Okay, I’ve been neglecting Haemet in Tieki’s absence. Truth is, once I’ve studied for the bar all day, I have the intellectual focus of a gnat on crack. Or is it the bar?
According to Prof. Mark Bauerlein, author of “The Dumbest Generation,” today’s youth are narcisstic, anti-intellectual mental midgets, thanks to the internet. Facebook and similar social-networking sites, apparently, kill our attention spans and the ability to relate to other people who are not our own age.
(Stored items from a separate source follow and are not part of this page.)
/-- READ_COMPLETION (R131, R133, R338). -/
def readCompletionB (port : Nat) (c : Cpl) (f : TileFault) (b : Blk) : Blk :=
  if !(b.portPowered port) then b
  else if c.badHeader then b.modCnt port fun x => { x with inbBad := incr 8 x.inbBad }
  else
    let t : TagRec := tabGet {} (b.port port).tags c.tag
    if !(b.tagOut port c.tag) || t.gen ≠ c.gen then b.modCnt port fun x => { x with lateCpl := incr 32 x.lateCpl }
    else if c.cstat ≠ 0 then
      let b := if c.cstat = 3 then b.modCnt port fun x => { x with inbBad := incr 8 x.inbBad } else b
      b.finishRead port c.tag .error .timeout
    else if t.len < c.offset + c.data.length
        || t.got.any (fun (i, _, _) => decide (c.offset ≤ i) && decide (i < c.offset + c.data.length)) then
      b.modCnt port fun x => { x with badCpl := incr 32 x.badCpl }
    else
      let t' := t.place c
      let b := b.modPort port fun v => { v with tags := tabSet {} v.tags c.tag t' }
      let (go, b) := b.tileFault port c.tag c.offset f
      if !go || !(b.tagOut port c.tag) then b
      else if !t'.sound then b.laneFail port c.tag c.offset
      else if t'.got.length = t.len then
        b.finishRead port c.tag (if t.len = 0 && c.poison then .poison [] else t'.result) .timeout
      else match t.purpose with
        | .data _ _ _ q => b.pumpQ q
        | _ => b

/-! ## The relay buffer (R363) -/

/-- An accepted relay takes one of the 64 relay-buffer places of its port; while all are taken no packet is processed. -/
def Blk.takeRelay (b : Blk) (port : Nat) (q : QRef) (desc : List Byte) : Blk :=
  let n := b.relaySeq
  let r : Relay := ⟨q, desc, n, false, false⟩
  ({ b with relaySeq := n + 1 }).modPort port fun v => { v with relays := v.relays ++ [r] }

/-- The ring has room for a relayed descriptor at RTAIL. -/
def Queue.relayRoom (x : Queue) : Bool := decide (x.dist x.run.rtail x.run.head < x.size)

/-- Drop the relay numbered `n`. -/
def Blk.dropRelay (b : Blk) (n : Nat) : Blk :=
  { b with ports := tabMap {} (fun _ v => { v with relays := v.relays.filter fun r => r.seq != n }) b.ports }

/-- RELAY_RING_WRITE (R363): the oldest unwritten relay of the port whose turn it is at its queue is written at RTAIL once
the ring has room; then RTAIL advances and the queue is nudged. -/
def relayRingWriteB (port : Nat) (b : Blk) : Blk :=
  let all := b.ports.flatMap fun (_, v) => v.relays
  let turn := fun (r : Relay) => !r.written && !(all.any fun y => !y.written && y.q == r.q && decide (y.seq < r.seq))
  match (b.port port).relays.find? turn with
  | none => b
  | some r =>
    let x := b.queue r.q
    match x.run.phase with
    | .free | .destroying => { b.dropRelay r.seq with relayDrops := incr 8 b.relayDrops }
    | .spilled => b.wantRefill r.q.num
    | .spilling | .refilling => b
    | _ =>
      if !x.relayRoom then
        if r.waited then b
        else
          let up := fun (y : Relay) => if y.seq = r.seq then { y with waited := true } else y
          ({ b with relayWaits := incr 8 b.relayWaits }).modPort port fun v => { v with relays := v.relays.map up }
      else
        let p := x.run.rtail
        let own := leAt r.desc 1 1 / 2 * 2 + b1 (x.expectedOwn p)
        let bytes := patch r.desc 1 (leBytes 1 own)
        let up := fun (y : Relay) => if y.seq = r.seq then { y with written := true } else y
        let b := b.modPort port fun v => { v with relays := v.relays.map up }
        let b := b.sendWrite (x.entryAddr p) bytes x.cfg.dom 0 (.relayRing r.q) false
        let t := x.next p
        let b := b.modRun r.q fun y => { y with rtail := t }
        nudgeB r.q x.cfg.dom 8 (t % x.size + 65536 * lapOf t x.size) b

/-- The ring write of a relay is accepted: its place is free. -/
def Blk.relayAccepted (b : Blk) (q : QRef) : Blk :=
  let all := b.ports.flatMap fun (_, v) => v.relays.filter fun r => r.written && r.q == q
  match all.foldl (fun (n : Option Nat) r => match n with | some s => some (min s r.seq) | none => some r.seq) none with
  | some n => b.dropRelay n
  | none => b

/-! ## Acceptance (R340) -/

/-- The HEAD 0 word of a queue is accepted: CREATE_QUEUE commits, a cell queue's ring is read (R81, R110). -/
def Blk.firstWordDone (b : Blk) (q : QRef) : Blk :=
  match b.sched.jobs.find? fun j => decide (j.wait = .word) && j.made.isSome && q == .dom j.qid with
  | some j => b.createCommit j
  | none =>
    if q.isCell && b.exists? q && !(b.queue q).run.polling then
      (b.modRun q fun r => { r with polling := true }).chervilRead q none false
    else b

/-- One flip of a publication is accepted (R82, R92): the word follows the last one. -/
def Blk.flipDone (b : Blk) (q : QRef) (pos : Nat) : Blk :=
  match (b.queue q).pub with
  | .flipping target left =>
    let left := left.filter (· != pos)
    if left.isEmpty then (b.presentWord q target).pumpQ q else b.modQueue q fun x => { x with pub := .flipping target left }
  | _ => b
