-- ==== Sys2Proof/Machine/Borage.lean ====
section
/-! DEFINITION. Borage (R311-R321), temperature and throttling (R322-R325), process monitors (R326), the mover service
(R328), the context banks (R289, R290, R329) and the Square halves' power-up test (R330). -/

namespace Sys2Proof.Machine
open Sys2Proof

/-! ## The figures of an epoch (R311, Table 14-1) -/

/-- What one mover did in an epoch: read and write tiles per µs. -/
structure MoverLoad where
  mover : Nat
  rd : Nat
  wr : Nat
  deriving DecidableEq, Repr

/-- What one queue showed in an epoch. -/
structure QueueEpoch where
  q : QRef
  polls : Nat
  emptyPolls : Nat
  bigPolls : Nat
  emptyLast4 : Bool
  late : Bool
  nudged : Bool
  underrun : Bool
  unused : Nat
  executed : Nat
  load : Nat
  deriving DecidableEq, Repr

/-- What one (port, path) pair showed in an epoch. -/
structure PathEpoch where
  port : Nat
  path : Nat
  rtt : Nat
  reads : Nat
  retries : Nat
  deriving DecidableEq, Repr

/-- The figures of one epoch. -/
structure EpochStats where
  movers : List MoverLoad
  queues : List QueueEpoch
  paths : List PathEpoch
  tagWaitPct : List Nat     -- per port, DPT_TAG_WAIT cycles of the epoch in per cent
  deriving DecidableEq, Repr

/-- Tiles of an epoch of 100 µs, per µs. -/
def perUs (n : Nat) : Nat := n / 100

/-- Tiles per µs of a queue's binding. -/
def Blk.queueLoad (b : Blk) (q : QRef) : Nat :=
  match (b.boundAt q).bind fun (m, k) => b.binding m k with
  | some x => perUs (x.rd + x.wr)
  | none => 0

/-- What the epoch that ends has shown of a queue. -/
def Blk.queueEpoch (b : Blk) (q : QRef) : QueueEpoch :=
  let e := (b.queue q).ep
  ⟨q, e.polls, e.empty, e.big, decide (4 ≤ e.idleRun), e.late, e.nudged, e.underrun, e.unused, e.executed, b.queueLoad q⟩

/-- The figures of the epoch that ends. -/
def Blk.epochStats (b : Blk) : EpochStats :=
  let cycles := b.clock.cycle - b.sup.epochAt
  { movers := b.movers.map fun (m, v) => ⟨m, perUs v.epRd, perUs v.epWr⟩
    queues := b.allQueues.map b.queueEpoch
    paths := b.ports.flatMap fun (p, v) => v.paths.map fun (q, s) =>
      ⟨p, q, if s.epReads = 0 then 0 else s.epRtt / s.epReads, s.epReads, s.epRetries⟩
    tagWaitPct := (List.range 8).map fun p => if cycles = 0 then 0 else 100 * (b.port p).epTag / cycles }

/-- A new epoch begins: what is gathered starts at nothing, and a poll that is open or a run of empty ones goes on. -/
def Blk.epochStart (b : Blk) : Blk :=
  let c := { b with
    cells := tabMap {} (fun _ (x : Queue) => { x with ep := { idleRun := x.ep.idleRun, poll := x.ep.poll, found := x.ep.found } }) b.cells
    queues := tabMap {} (fun _ (x : Queue) => { x with ep := { idleRun := x.ep.idleRun, poll := x.ep.poll, found := x.ep.found } }) b.queues
    movers := tabMap {} (fun _ (v : Mover) => { v with
      epRd := 0, epWr := 0, bind := tabMap none (fun _ (y : Option Binding) => y.map fun (z : Binding) => { z with rd := 0, wr := 0 }) v.bind }) b.movers
    ports := tabMap {} (fun _ (v : Port) => { v with
      epTag := 0, paths := tabMap {} (fun _ (s : PathStat) => { s with epRtt := 0, epReads := 0, epRetries := 0 }) v.paths }) b.ports
    sup := { b.sup with epochAt := b.clock.cycle } }
  c.modSched fun s => { s with pollsMade := 0, pollsDelayed := 0, cacheMax := c.cacheUsed }

/-- Change Borage's state. -/
def Blk.modSup (b : Blk) (f : Super → Super) : Blk := { b with sup := f b.sup }

/-- Borage takes decisions of its adaptive rules: PD1 on, REFCLK running, not frozen (R311, R321). -/
def Blk.adapts (b : Blk) : Bool := b.on 1 && !b.clock.refLost && !(bit (b.reg 0x14004) 0)
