-- ==== Sys2Proof/Certificates/Slice0/Obligations.lean ====
section
/-! DEFINITION. The statements for the provers: what each family of commands does, what it leaves, and what every step keeps. -/

open Sys2Proof Sys2Proof.Machine

/-- Tier 1. For every state whose queue of waiting commands begins with c, step is exec of c on the state with the rest of
the queue. The queue is the model's own interface (log 1). (spec/95_what_each_step_holds.md, spec/opcode_table.json) -/
def Obligations.StepRunsTheFrontCommand : Prop :=
  ∀ (c : Instr) (rest : List Instr) (s : State), s.pending = c :: rest →
    Sys2Proof.Machine.step s = Sys2Proof.Machine.exec c { s with pending := rest }

/-- Tier 1. For every state with an empty queue in the functional mode, step answers next with the block after one MCLK
cycle. That the tick stands where the block would idle is the model's choice (log 1). (R18, R62, R195, R198) -/
def Obligations.EmptyQueueCycles : Prop :=
  ∀ s : State, s.pending = [] → s.testMode = 0 → Sys2Proof.Machine.step s =
    .next { s.withCore (s.core.cycle s.slow) with slow := s.slowAfter (s.core.cycle s.slow) }

/-- Tier 2. For every command and every state with TEST_MODE 0, well-formed or not, exec answers a next state and the
queue of waiting commands is unchanged; TEST_MODE and the copies that SLOW fields are read from are unchanged unless
the command is the power-on reset. No command faults or is refused. (Rows of the table are whole steps; an event that
cannot occur in the state changes nothing, log 2.) (spec/95_what_each_step_holds.md, R335, R62) -/
def Obligations.CommandsAnswer : Prop :=
  ∀ (c : Instr) (s : State), s.testMode = 0 → ∃ t, Sys2Proof.Machine.exec c s = .next t ∧ t.pending = s.pending
    ∧ ((∀ m, c ≠ .powerOnReset m) → t.testMode = 0 ∧ t.slow = s.slow)

/-- Tier 2. For every ill-formed command but the power-on reset, and every state with TEST_MODE 0, exec answers the same
state: no register, no memory, no pin. That such a command is without effect is the model's choice (log 2). (R8, R45,
R130, R160, R210, R219, R306, R326) -/
def Obligations.IllFormedChangesNothing : Prop :=
  ∀ (c : Instr) (s : State), s.testMode = 0 → c.wf = false → (∀ m, c ≠ .powerOnReset m) → Sys2Proof.Machine.exec c s = .next s

/-- Tier 3. For every state whose output pins read what the block drives (each IRQ_OUT line high exactly while a source
routed to it waits; SLT_PWR_EN low in SAFE; RL_ACK high for a LEVEL handshake and during its pulses, RL_END during its
pulses; these, SF_XOFF, UPD_STB_OUT and the stream ports' outputs low while their domain is off; PWR_REQ as each
domain's request, PWR_REFUSE for the MGCLK cycle of a refusal; PWR_PERF_REQ 0b111 while PD1 is off; NVM_WP_N from the
loader) and whose TEST_MODE is a value of its pins, if a step answers next, then the same holds of the next state. It
covers every command and the tick. (R265, R106, R38, R211, R213, R352) -/
def Obligations.PinsFollowEveryStep : Prop :=
  ∀ s t : State, s.Inv → Sys2Proof.Machine.step s = .next t → t.Inv

/-- Tier 1. State.reset satisfies the invariant of the pins; its queue is empty; the loader is in RESET; every power
domain but PD0 is off; every output pin is low and PWR_PERF_REQ reads 0b111. (R20, R27, R38, R335, R352) -/
def Obligations.ResetState : Prop :=
  State.reset.Inv ∧ State.reset.pending = [] ∧ State.reset.core.ldr.state = .reset
    ∧ (∀ d, 1 ≤ d → State.reset.core.on d = false) ∧ State.reset.pins = ⟨0, 0, 0, 0, 0, 0, 0, 0, 0, 7, false, false⟩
Supposedly, young adults (ages 15-24) spend only eight minutes reading every day. Now, let’s think through this. Obviously, internet use does not count as “reading,” even if it is a Wiki article or the news. Likewise, scholastic work does not count as “reading,” because there is simply no way that the average student spends less than 10 minutes a day reading for class. Given the massive proliferation of blogging, it is nearly inconceivable that college students would spend less than eight minutes a day on blog-related reading. (As a data point, I usually spend about 5 hours reading before I find something that strikes me as blog-worthy. There may be an additional hour or so of blog-related research for substantive posts.) Even Facebook, frivolous time-waster that it is, has its serious side: a lot of people post links to their blogs, or use the Notes section to link to news items of interest.
What does count, then? The pleasure reading that students - who find themselves swamped with school work, AP courses, SAT prep, jobs, volunteering, and sports - simply lack the time to do? Print newspapers only? If it can’t be found in Barnes & Noble, it’s not reading?
Now, this blogger was also a classics major, so she’s all about getting young people to read the literature and history that is the foundation of Western civilisation. Nevertheless, it should be obvious that we don’t need to denigrate young people in the process.